Author(s): Sofia Markoula | Dimitrios Chatzistefanidis | Spyridon Konitsiotis | Athanassios P. Kyritsis

Journal: Clinics and Practice
ISSN 2039-7275

Volume: 2;
Issue: 1;
Start page: e7;
Date: 2012;
Original page

Keywords: encephalitis | psychosis | Limbic system.

Limbic encephalitis (LE) is rare, presents with memory impairment, seizures and behavioral disorder. We present a 44-year-old female with an agitation-depressive disorder associated with delusions and hallucinations, admitted to our hospital with the diagnosis of psychosis. A computed tomography (CT) scan of the brain and lumbar puncture on admission were normal.
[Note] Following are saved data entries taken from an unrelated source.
-- ==== Sys2Proof/Machine/Dispatch.lean ====
section
/-!
DEFINITION. The dispatch: one arm for each command of the opcode table, each a direct call of its meaning.
-/
namespace Sys2Proof.Machine
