-- ==== Sys2Proof/Certificates/Slice0/Obligations.lean ====
section
/-!
DEFINITION. What is claimed of the model: one proposition for each obligation. Each names the commands it speaks of, and says
of each of them that it answers a next state and what that state holds.
-/
open Sys2Proof Sys2Proof.Machine

/-! ## The block as a whole -/

/-- A step takes the command at the front of the queue: it is `exec` of that command on the state with the queue's rest. -/
def Obligations.StepTakesFront : Prop :=
  ∀ (i : Instr) (rest : List Instr) (s : State), s.pending = i :: rest → step s = exec i { s with pending := rest }

/-- On an empty queue the Bell ticks: BELLTIME rises by one, modulo 2⁶⁴, unless it is held; a hold counts down. What is left to
slew shrinks by what the tick slews, at most 256 of the 5,120,000 units of its nominal length, which is 50 ppm, and the tick lasts
that much less or more. Nothing else changes, with no die's wipe due to begin (R30, R31, R34, R35; that an empty queue is a tick is
the model's choice, log entry 3). -/
def Obligations.EmptyQueueTicks : Prop :=
  ∀ s : State, s.pending = [] → (∀ d, d < 4 → rf s .cellar d Off.cellarResetStep 0 3 ≠ 3) →
    (s.timeHeld = false → ∃ d : Int, -256 ≤ d ∧ d ≤ 256
        ∧ (0 ≤ s.bellSlew → 0 ≤ d ∧ d ≤ s.bellSlew) ∧ (s.bellSlew ≤ 0 → s.bellSlew ≤ d ∧ d ≤ 0)
        ∧ (s.bellSlew ≠ 0 → d ≠ 0)
        ∧ step s = .next { s with time := s.time + 1, bellSlew := s.bellSlew - d, refTime := s.refTime + (5120000 - d).toNat })
      ∧ (s.timeHeld = true → step s = .next { s with holdLeft := s.holdLeft - 1, refTime := s.refTime + 5120000 })

/-- No command stops the block: every step answers a next state. That a command whose event cannot happen answers a next state is the model's
choice (log entry 2), and so is the tick of an empty queue (log entry 3). -/
def Obligations.StepNeverStops : Prop := ∀ s : State, s.runs

/-- The canonical form of memory is kept by every step: addresses rise and no listed byte is what an unlisted one reads as. -/
def Obligations.StepKeepsMemoryForm : Prop := ∀ s t : State, s.Inv → step s = .next t → t.Inv

/-- Reset has memory in its canonical form, lists no command, and holds the registers' reset values: BELLTIME 0 and not held,
the step state IDLE, no context resident, every core idle with its gates IDLE, every port DOWN, the Bell FREE. -/
def Obligations.ResetState : Prop :=
  State.reset.Inv ∧ State.reset.pending = [] ∧ State.reset.time = 0 ∧ State.reset.timeHeld = false
    ∧ (∀ b i off, reg State.reset b i off = regDefault (regKey b i off))
    ∧ resident State.reset = 0 ∧ bellState State.reset = Bell.free
    ∧ (∀ c, (core State.reset c).alm.state = .idle ∧ ∀ g, (gateOf (core State.reset c) g).state = .idle)
    ∧ (∀ p, p < 32 → portState State.reset p = Link.down)
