/-! ## addReg -/

@[simp] theorem addReg_pending (b : Block) (i off k : Nat) : (addReg s b i off k).pending = s.pending :=
  setReg_pending s b i off _
@[simp] theorem addReg_latches (b : Block) (i off k : Nat) : (addReg s b i off k).latches = s.latches :=
  setReg_latches s b i off _
@[simp] theorem addReg_time (b : Block) (i off k : Nat) : (addReg s b i off k).time = s.time :=
  setReg_time s b i off _
@[simp] theorem addReg_timeHeld (b : Block) (i off k : Nat) : (addReg s b i off k).timeHeld = s.timeHeld :=
  setReg_timeHeld s b i off _
@[simp] theorem addReg_holdLeft (b : Block) (i off k : Nat) : (addReg s b i off k).holdLeft = s.holdLeft :=
  setReg_holdLeft s b i off _
@[simp] theorem addReg_bellOffset (b : Block) (i off k : Nat) : (addReg s b i off k).bellOffset = s.bellOffset :=
  setReg_bellOffset s b i off _
@[simp] theorem addReg_bellSlew (b : Block) (i off k : Nat) : (addReg s b i off k).bellSlew = s.bellSlew :=
  setReg_bellSlew s b i off _
@[simp] theorem addReg_refTime (b : Block) (i off k : Nat) : (addReg s b i off k).refTime = s.refTime :=
  setReg_refTime s b i off _
@[simp] theorem addReg_bellRun (b : Block) (i off k : Nat) : (addReg s b i off k).bellRun = s.bellRun :=
  setReg_bellRun s b i off _
@[simp] theorem addReg_bellFrameAt (b : Block) (i off k : Nat) : (addReg s b i off k).bellFrameAt = s.bellFrameAt :=
  setReg_bellFrameAt s b i off _
@[simp] theorem addReg_bellPulse (b : Block) (i off k : Nat) : (addReg s b i off k).bellPulse = s.bellPulse :=
  setReg_bellPulse s b i off _
@[simp] theorem addReg_cores (b : Block) (i off k : Nat) : (addReg s b i off k).cores = s.cores :=
  setReg_cores s b i off _
@[simp] theorem addReg_tscales (b : Block) (i off k : Nat) : (addReg s b i off k).tscales = s.tscales :=
  setReg_tscales s b i off _
@[simp] theorem addReg_switch (b : Block) (i off k : Nat) : (addReg s b i off k).switch = s.switch :=
  setReg_switch s b i off _
@[simp] theorem addReg_mem (b : Block) (i off k : Nat) : (addReg s b i off k).mem = s.mem :=
  setReg_mem s b i off _
@[simp] theorem addReg_chk (b : Block) (i off k : Nat) : (addReg s b i off k).chk = s.chk :=
  setReg_chk s b i off _
@[simp] theorem addReg_correctedAt (b : Block) (i off k : Nat) : (addReg s b i off k).correctedAt = s.correctedAt :=
  setReg_correctedAt s b i off _
@[simp] theorem addReg_pageBits (b : Block) (i off k : Nat) : (addReg s b i off k).pageBits = s.pageBits :=
  setReg_pageBits s b i off _
@[simp] theorem addReg_copyPages (b : Block) (i off k : Nat) : (addReg s b i off k).copyPages = s.copyPages :=
  setReg_copyPages s b i off _
@[simp] theorem addReg_touches (b : Block) (i off k : Nat) : (addReg s b i off k).touches = s.touches :=
  setReg_touches s b i off _
@[simp] theorem addReg_fired (b : Block) (i off k : Nat) : (addReg s b i off k).fired = s.fired :=
  setReg_fired s b i off _
@[simp] theorem addReg_frees (b : Block) (i off k : Nat) : (addReg s b i off k).frees = s.frees :=
  setReg_frees s b i off _
@[simp] theorem addReg_terrier (b : Block) (i off k : Nat) : (addReg s b i off k).terrier = s.terrier :=
  setReg_terrier s b i off _
@[simp] theorem addReg_terrierOld (b : Block) (i off k : Nat) : (addReg s b i off k).terrierOld = s.terrierOld :=
  setReg_terrierOld s b i off _
@[simp] theorem addReg_lanemaps (b : Block) (i off k : Nat) : (addReg s b i off k).lanemaps = s.lanemaps :=
  setReg_lanemaps s b i off _
@[simp] theorem addReg_groups (b : Block) (i off k : Nat) : (addReg s b i off k).groups = s.groups :=
  setReg_groups s b i off _
@[simp] theorem addReg_staleAt (b : Block) (i off k : Nat) : (addReg s b i off k).staleAt = s.staleAt :=
  setReg_staleAt s b i off _
@[simp] theorem addReg_ports (b : Block) (i off k : Nat) : (addReg s b i off k).ports = s.ports :=
  setReg_ports s b i off _
@[simp] theorem addReg_routers (b : Block) (i off k : Nat) : (addReg s b i off k).routers = s.routers :=
  setReg_routers s b i off _
@[simp] theorem addReg_routeSeq (b : Block) (i off k : Nat) : (addReg s b i off k).routeSeq = s.routeSeq :=
  setReg_routeSeq s b i off _
@[simp] theorem addReg_inbox (b : Block) (i off k : Nat) : (addReg s b i off k).inbox = s.inbox :=
  setReg_inbox s b i off _
@[simp] theorem addReg_postedErrors (b : Block) (i off k : Nat) : (addReg s b i off k).postedErrors = s.postedErrors :=
  setReg_postedErrors s b i off _
@[simp] theorem addReg_reeveTodo (b : Block) (i off k : Nat) : (addReg s b i off k).reeveTodo = s.reeveTodo :=
  setReg_reeveTodo s b i off _
@[simp] theorem addReg_chunks (b : Block) (i off k : Nat) : (addReg s b i off k).chunks = s.chunks :=
  setReg_chunks s b i off _
@[simp] theorem addReg_closedChunks (b : Block) (i off k : Nat) : (addReg s b i off k).closedChunks = s.closedChunks :=
  setReg_closedChunks s b i off _
@[simp] theorem addReg_transit (b : Block) (i off k : Nat) : (addReg s b i off k).transit = s.transit :=
  setReg_transit s b i off _
@[simp] theorem addReg_tags (b : Block) (i off k : Nat) : (addReg s b i off k).tags = s.tags :=
  setReg_tags s b i off _
@[simp] theorem addReg_keyDraws (b : Block) (i off k : Nat) : (addReg s b i off k).keyDraws = s.keyDraws :=
  setReg_keyDraws s b i off _
@[simp] theorem addReg_devq (b : Block) (i off k : Nat) : (addReg s b i off k).devq = s.devq :=
  setReg_devq s b i off _
@[simp] theorem addReg_watchEvents (b : Block) (i off k : Nat) : (addReg s b i off k).watchEvents = s.watchEvents :=
  setReg_watchEvents s b i off _
@[simp] theorem addReg_draws (b : Block) (i off k : Nat) : (addReg s b i off k).draws = s.draws :=
  setReg_draws s b i off _
@[simp] theorem addReg_pantryDraw (b : Block) (i off k : Nat) : (addReg s b i off k).pantryDraw = s.pantryDraw :=
  setReg_pantryDraw s b i off _
@[simp] theorem addReg_pantryId (b : Block) (i off k : Nat) : (addReg s b i off k).pantryId = s.pantryId :=
  setReg_pantryId s b i off _
@[simp] theorem addReg_harvest (b : Block) (i off k : Nat) : (addReg s b i off k).harvest = s.harvest :=
  setReg_harvest s b i off _
@[simp] theorem addReg_harvestDue (b : Block) (i off k : Nat) : (addReg s b i off k).harvestDue = s.harvestDue :=
  setReg_harvestDue s b i off _
@[simp] theorem addReg_harvestWanted (b : Block) (i off k : Nat) : (addReg s b i off k).harvestWanted = s.harvestWanted :=
  setReg_harvestWanted s b i off _
@[simp] theorem addReg_nvme (b : Block) (i off k : Nat) : (addReg s b i off k).nvme = s.nvme :=
  setReg_nvme s b i off _
@[simp] theorem addReg_nvmeWait (b : Block) (i off k : Nat) : (addReg s b i off k).nvmeWait = s.nvmeWait :=
  setReg_nvmeWait s b i off _
@[simp] theorem addReg_pantryImage (b : Block) (i off k : Nat) : (addReg s b i off k).pantryImage = s.pantryImage :=
  setReg_pantryImage s b i off _
@[simp] theorem addReg_storeImage (b : Block) (i off k : Nat) : (addReg s b i off k).storeImage = s.storeImage :=
  setReg_storeImage s b i off _
@[simp] theorem addReg_refill (b : Block) (i off k : Nat) : (addReg s b i off k).refill = s.refill :=
  setReg_refill s b i off _
@[simp] theorem addReg_lastRefill (b : Block) (i off k : Nat) : (addReg s b i off k).lastRefill = s.lastRefill :=
  setReg_lastRefill s b i off _
@[simp] theorem addReg_validPages (b : Block) (i off k : Nat) : (addReg s b i off k).validPages = s.validPages :=
  setReg_validPages s b i off _
@[simp] theorem addReg_landings (b : Block) (i off k : Nat) : (addReg s b i off k).landings = s.landings :=
  setReg_landings s b i off _
@[simp] theorem addReg_serve (b : Block) (i off k : Nat) : (addReg s b i off k).serve = s.serve :=
  setReg_serve s b i off _
@[simp] theorem addReg_started (b : Block) (i off k : Nat) : (addReg s b i off k).started = s.started :=
  setReg_started s b i off _
@[simp] theorem addReg_coreReturned (b : Block) (i off k : Nat) : (addReg s b i off k).coreReturned = s.coreReturned :=
  setReg_coreReturned s b i off _
@[simp] theorem addReg_saved (b : Block) (i off k : Nat) : (addReg s b i off k).saved = s.saved :=
  setReg_saved s b i off _
@[simp] theorem addReg_savedDraw (b : Block) (i off k : Nat) : (addReg s b i off k).savedDraw = s.savedDraw :=
  setReg_savedDraw s b i off _
@[simp] theorem addReg_measuring (b : Block) (i off k : Nat) : (addReg s b i off k).measuring = s.measuring :=
  setReg_measuring s b i off _
@[simp] theorem addReg_measured (b : Block) (i off k : Nat) : (addReg s b i off k).measured = s.measured :=
  setReg_measured s b i off _
@[simp] theorem addReg_measurements (b : Block) (i off k : Nat) : (addReg s b i off k).measurements = s.measurements :=
  setReg_measurements s b i off _
@[simp] theorem addReg_wipes (b : Block) (i off k : Nat) : (addReg s b i off k).wipes = s.wipes :=
  setReg_wipes s b i off _
@[simp] theorem addReg_tests (b : Block) (i off k : Nat) : (addReg s b i off k).tests = s.tests :=
  setReg_tests s b i off _
@[simp] theorem addReg_remaps (b : Block) (i off k : Nat) : (addReg s b i off k).remaps = s.remaps :=
  setReg_remaps s b i off _
@[simp] theorem addReg_refreshing (b : Block) (i off k : Nat) : (addReg s b i off k).refreshing = s.refreshing :=
  setReg_refreshing s b i off _
@[simp] theorem addReg_hotFp (b : Block) (i off k : Nat) : (addReg s b i off k).hotFp = s.hotFp :=
  setReg_hotFp s b i off _
@[simp] theorem addReg_hotNext (b : Block) (i off k : Nat) : (addReg s b i off k).hotNext = s.hotNext :=
  setReg_hotNext s b i off _
@[simp] theorem addReg_waiting (b : Block) (i off k : Nat) : (addReg s b i off k).waiting = s.waiting :=
  setReg_waiting s b i off _
@[simp] theorem addReg_throttles (b : Block) (i off k : Nat) : (addReg s b i off k).throttles = s.throttles :=
  setReg_throttles s b i off _
@[simp] theorem addReg_wear (b : Block) (i off k : Nat) : (addReg s b i off k).wear = s.wear :=
  setReg_wear s b i off _
@[simp] theorem addReg_wearStored (b : Block) (i off k : Nat) : (addReg s b i off k).wearStored = s.wearStored :=
  setReg_wearStored s b i off _
@[simp] theorem addReg_socs (b : Block) (i off k : Nat) : (addReg s b i off k).socs = s.socs :=
  setReg_socs s b i off _
@[simp] theorem addReg_pkgEst (b : Block) (i off k : Nat) : (addReg s b i off k).pkgEst = s.pkgEst :=
  setReg_pkgEst s b i off _
@[simp] theorem addReg_estNext (b : Block) (i off k : Nat) : (addReg s b i off k).estNext = s.estNext :=
  setReg_estNext s b i off _
@[simp] theorem addReg_activity (b : Block) (i off k : Nat) : (addReg s b i off k).activity = s.activity :=
  setReg_activity s b i off _
@[simp] theorem addReg_energy (b : Block) (i off k : Nat) : (addReg s b i off k).energy = s.energy :=
  setReg_energy s b i off _
@[simp] theorem addReg_curfew (b : Block) (i off k : Nat) : (addReg s b i off k).curfew = s.curfew :=
  setReg_curfew s b i off _
@[simp] theorem addReg_msixOpen (b : Block) (i off k : Nat) : (addReg s b i off k).msixOpen = s.msixOpen :=
  setReg_msixOpen s b i off _
@[simp] theorem addReg_msixPending (b : Block) (i off k : Nat) : (addReg s b i off k).msixPending = s.msixPending :=
  setReg_msixPending s b i off _
@[simp] theorem addReg_bar4 (b : Block) (i off k : Nat) : (addReg s b i off k).bar4 = s.bar4 :=
  setReg_bar4 s b i off _
@[simp] theorem addReg_aer (b : Block) (i off k : Nat) : (addReg s b i off k).aer = s.aer :=
  setReg_aer s b i off _
@[simp] theorem addReg_hostReads (b : Block) (i off k : Nat) : (addReg s b i off k).hostReads = s.hostReads :=
  setReg_hostReads s b i off _
@[simp] theorem addReg_nextRead (b : Block) (i off k : Nat) : (addReg s b i off k).nextRead = s.nextRead :=
  setReg_nextRead s b i off _
@[simp] theorem addReg_hostDirty (b : Block) (i off k : Nat) : (addReg s b i off k).hostDirty = s.hostDirty :=
  setReg_hostDirty s b i off _
@[simp] theorem addReg_mgmt (b : Block) (i off k : Nat) : (addReg s b i off k).mgmt = s.mgmt :=
  setReg_mgmt s b i off _
@[simp] theorem addReg_fw (b : Block) (i off k : Nat) : (addReg s b i off k).fw = s.fw :=
  setReg_fw s b i off _
@[simp] theorem addReg_firmware (b : Block) (i off k : Nat) : (addReg s b i off k).firmware = s.firmware :=
  setReg_firmware s b i off _
@[simp] theorem addReg_booted (b : Block) (i off k : Nat) : (addReg s b i off k).booted = s.booted :=
  setReg_booted s b i off _
@[simp] theorem addReg_spdm (b : Block) (i off k : Nat) : (addReg s b i off k).spdm = s.spdm :=
  setReg_spdm s b i off _
@[simp] theorem addReg_spdmHeard (b : Block) (i off k : Nat) : (addReg s b i off k).spdmHeard = s.spdmHeard :=
  setReg_spdmHeard s b i off _
@[simp] theorem addReg_evqSent (b : Block) (i off k : Nat) : (addReg s b i off k).evqSent = s.evqSent :=
  setReg_evqSent s b i off _
@[simp] theorem addReg_evqWait (b : Block) (i off k : Nat) : (addReg s b i off k).evqWait = s.evqWait :=
  setReg_evqWait s b i off _
@[simp] theorem addReg_jtag (b : Block) (i off k : Nat) : (addReg s b i off k).jtag = s.jtag :=
  setReg_jtag s b i off _
@[simp] theorem addReg_boundary (b : Block) (i off k : Nat) : (addReg s b i off k).boundary = s.boundary :=
  setReg_boundary s b i off _
@[simp] theorem addReg_bypass (b : Block) (i off k : Nat) : (addReg s b i off k).bypass = s.bypass :=
  setReg_bypass s b i off _
@[simp] theorem addReg_scanTest (b : Block) (i off k : Nat) : (addReg s b i off k).scanTest = s.scanTest :=
  setReg_scanTest s b i off _
@[simp] theorem addReg_checks (b : Block) (i off k : Nat) : (addReg s b i off k).checks = s.checks :=
  setReg_checks s b i off _
@[simp] theorem addReg_stackHeld (b : Block) (i off k : Nat) : (addReg s b i off k).stackHeld = s.stackHeld :=
  setReg_stackHeld s b i off _
@[simp] theorem addReg_dawnOf (b : Block) (i off k : Nat) : (addReg s b i off k).dawnOf = s.dawnOf :=
  setReg_dawnOf s b i off _
@[simp] theorem addReg_partDawn (b : Block) (i off k : Nat) : (addReg s b i off k).partDawn = s.partDawn :=
  setReg_partDawn s b i off _
@[simp] theorem addReg_partWaiting (b : Block) (i off k : Nat) : (addReg s b i off k).partWaiting = s.partWaiting :=
  setReg_partWaiting s b i off _
@[simp] theorem addReg_railOut (b : Block) (i off k : Nat) : (addReg s b i off k).railOut = s.railOut :=
  setReg_railOut s b i off _
@[simp] theorem addReg_panPerst (b : Block) (i off k : Nat) : (addReg s b i off k).panPerst = s.panPerst :=
  setReg_panPerst s b i off _
@[simp] theorem addReg_refclkLost (b : Block) (i off k : Nat) : (addReg s b i off k).refclkLost = s.refclkLost :=
  setReg_refclkLost s b i off _
@[simp] theorem addReg_perstLow (b : Block) (i off k : Nat) : (addReg s b i off k).perstLow = s.perstLow :=
  setReg_perstLow s b i off _
@[simp] theorem addReg_powerStep (b : Block) (i off k : Nat) : (addReg s b i off k).powerStep = s.powerStep :=
  setReg_powerStep s b i off _
@[simp] theorem addReg_outputs (b : Block) (i off k : Nat) : (addReg s b i off k).outputs = s.outputs :=
  setReg_outputs s b i off _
Because of clinical deterioration and addition of seizures in the clinical picture, further workup with serum and repeat cerebrospinal fluid studies, magnetic resonance imaging (MRI), and electroencephalogram disclosed a lesion in the left medial temporal lobe consistent with LE. The patient was treated symptomatically with antidepressive, antipsychotic and anticonvulsant drugs. Aggressive diagnostic tests for the presence of an occult cancer were negative. An 8-year follow up has not revealed a tumor to support a paraneoplasmatic origin of LE. This case, initially diagnosed and treated as psychosis, is a case of non-paraneoplasmatic, non-infective LE, probably caused by an autoimmune mechanism.